◆ Data for the task:
/-- The group of a class-0 command completes with a status. -/
def State.classZeroDone (s : State) (c : Cmd) (status : Nat) (put : (Task → Task) → State → State) : State :=
  match s.eng.groups.find? (fun g => g.id == c.group) with
  | none => s
  | some g =>
    let s := put (fun t => t.complete g ⟨0, status, 0, 0, 0⟩) s
    s.modEng (fun e => ({ e with cmds := e.cmds.filter (fun d => d.id != c.id),
                                 groups := e.groups.map (fun h => if h.id == g.id then { h with result := some status } else h) } : Engines).tidy)

/-- The sequencer performs a class-0 command whose consumed slots let it; `put` changes the task. -/
def State.classZero (s : State) (c : Cmd) (t : Task) (put : (Task → Task) → State → State) : State :=
  if s.cancelled c then s.classZeroDone c 2 put
  else match c.op with
    | .dqatt _ => let x := t.attach c; (put (fun _ => x.1) s).classZeroDone c x.2 put
    | .dqdet _ =>
      let x := t.detach c
      match x.2 with
      | some st => s.classZeroDone c st put
      | none => (put (fun _ => x.1) s).modEng (fun e => { e with cmds := e.cmds.filter (fun d => d.id != c.id) })
    | _ => s

/-- A class-0 command at issue is performed at once: its slot is BUSY, and then what the command makes of it; a pending detach keeps
its group. -/
def State.classZeroNow (s : State) (i : Instr) (f : FmtE) (opcode : Nat) : State :=
  let c := newCmd s i f opcode 1 0 0
  let g := newGroup s f opcode
  let t := s.t.produce f g.id opcode 0
  let done (t : Task) (status : Nat) : State :=
    (s.modEng (fun e => { e with nextGroup := e.nextGroup + 1, nextCmd := e.nextCmd + 1 })).modT
      (fun _ => t.complete g ⟨0, status, 0, 0, 0⟩)
  if s.cancelled c then done t 2
  else match i with
    | .dqdet _ =>
      let x := t.detach c
      match x.2 with
      | some st => done x.1 st
      | none => (s.modEng (fun e => { e with groups := e.groups ++ [g], nextGroup := e.nextGroup + 1, nextCmd := e.nextCmd + 1 })).modT
          (fun _ => x.1)
    | _ => let x := t.attach c; done x.1 x.2

/-- A class-0 command at issue: performed at once, unless a producer it consumes is still running (R217). -/
def classZeroOp (s : State) (i : Instr) (f : FmtE) (opcode : Nat) : Res :=
  atIssue s (engineFails s f 1 dqReserved []) (engineWait s f 0)
    (if s.producersDone (newCmd s i f opcode 1 0 0) then s.classZeroNow i f opcode else s.enqueue i f opcode 1)

/-- `dqatt` (R233). -/
def execDqatt (f : FmtE) (s : State) : Res := classZeroOp s (.dqatt f) f 0x01
/-- `dqdet` (R233). -/
def execDqdet (f : FmtE) (s : State) : Res := classZeroOp s (.dqdet f) f 0x02

/-- Rows a pending detach still waits for, at some position. -/
def Task.detachWaits (t : Task) (q : Nat) : Bool :=
  t.pos.any (fun e => (e.2.rows q).any (fun r => !r.popped && decide (r.n < (t.dqAtt q).mark)))

/-- A pending detach completes (R233). -/
def execDqDetachComplete (head dq : Nat) (s : State) : Res :=
  match s.taskAt head with
  | none => .next s
  | some t =>
    let a := t.dqAtt dq
    if a.attached && a.pending && !t.detachWaits dq then
      let t' := { t with dq := fset t.dq default dq default }
      match s.eng.groups.find? (fun g => g.id == a.group) with
      | none => .next (s.putTask t')
      | some g =>
        .next ((s.putTask (t'.complete g ⟨0, 0, 0, 0, 0⟩)).modEng (fun e =>
          ({ e with groups := e.groups.map (fun h => if h.id == g.id then { g with result := some 0 } else h) } : Engines).tidy))
    else .next s

/-- The rows of a queue the engine of a command may pop at its position: the first not popped, with all its cells done (R126). -/
def Task.popReady (t : Task) (j q : Nat) : Option DrainRow :=
  match firstRow ((t.posAt j).rows q) with
  | none => none
  | some r => if (List.range 32).all (fun c => decide (r.n < (t.cellAt j 31 c).n)) then some r else none

end Sys2Proof.Machine
end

◆ Problem to solve: If a line in the listing contains the string "command", copy it.

◆ Worked solution:
/-- The group of a class-0 command completes with a status. -/
/-- The sequencer performs a class-0 command whose consumed slots let it; `put` changes the task. -/
/-- A class-0 command at issue is performed at once: its slot is BUSY, and then what the command makes of it; a pending detach keeps
/-- A class-0 command at issue: performed at once, unless a producer it consumes is still running (R217). -/
/-- The rows of a queue the engine of a command may pop at its position: the first not popped, with all its cells done (R126). -/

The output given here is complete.